[Correction of the original message which contains typos in code.]
Is it good for performance to put rows that are of different types but
are always queried together in the same table partition?
My consideration is that whether doing so will result in better
memory/disk cache locality.
Suppose I need to query for 2 different types of rows for a frequent
user request, I can use 2 tables or 1 table:
2 tables:
create table t1(
partitionkey int primary key,
col1 int, col2 int, ...
)
create table t2(
partitionkey int primary key,
col3 int, col4 int, ...
)
query-2table:
select col1,col2 from t1 where partitionkey = ?

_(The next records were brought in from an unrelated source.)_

-- ==== Sys2Proof/Laws/PerInstr.lean ====
section
/-! SUPPORT. The width of every instruction's encoding, constructor by constructor: a sequencer word is 32 bits (R56), an element
operation the upper half of a 64-bit entry (R54, R72). -/

namespace Sys2Proof.Laws

/-- A sequencer word is below 2^32; an element action is a multiple of 2^32 below 2^64, so a trigger half adds to it without a carry. -/
def Width.Statement (i : Instr) : Prop :=
  (∀ w, encode i = some w → w < 2 ^ 32) ∧ (∀ w, encodeAction i = some w → w % 2 ^ 32 = 0 ∧ w < 2 ^ 64)

/-- The statement from the two values that the encoders answer. -/
theorem Width.of_word {i : Instr} {w : Nat} (h : encode i = some w) (he : encodeAction i = none) (hw : w < 2 ^ 32) : Width.Statement i :=
  ⟨fun _ hv => by rw [h] at hv; exact Option.some.inj hv ▸ hw, fun _ hv => by rw [he] at hv; cases hv⟩

theorem Width.of_none {i : Instr} (h : encode i = none) (he : encodeAction i = none) : Width.Statement i :=
  ⟨fun _ hv => (by rw [h] at hv; cases hv), fun _ hv => (by rw [he] at hv; cases hv)⟩

theorem Width.of_action {i : Instr} (op : Nat) (x : ElemAct) (h : encode i = none) (he : elemOpcode i = some (op, x)) (hop : op < 256) :
    Width.Statement i := by
  refine ⟨fun _ hv => ?_, fun w hv => ?_⟩
  · rw [h] at hv; cases hv
  · simp only [encodeAction, he, Option.some.injEq] at hv
    have := x.sa.isLt; have := x.sb.isLt; have := x.da.isLt; have := x.db.isLt; have := x.ta.isLt
    subst hv
    omega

select col3,col4 from t2 where partitionkey = ?
1 table:
create table t(
partitionkey int,
rowtype tinyint,
col1 int, col2 int, ...
col3 int, col4 int, ...
primary key( partitionkey, rowtype )
)
query-1table-a:
select col1,col2 from t where partitionkey = ? and rowtype = 1
select col3,col4 from t where partitionkey = ? and rowtype = 2
or alternatively, query-1table-b:
select rowtype,col1,col2,col3,col4 from t where partitionkey = ?
// Used columns are `null`. Switch on `rowtype` in the app code
Is there significant performance difference in query-2table,
query-1table-a, query-1table-b?
Is the cassandra client/coordinator smart enough to direct subsequent
queries of the same (table, partitionkey) to the same node so they can
reuse a cached page?
Regards & Thanks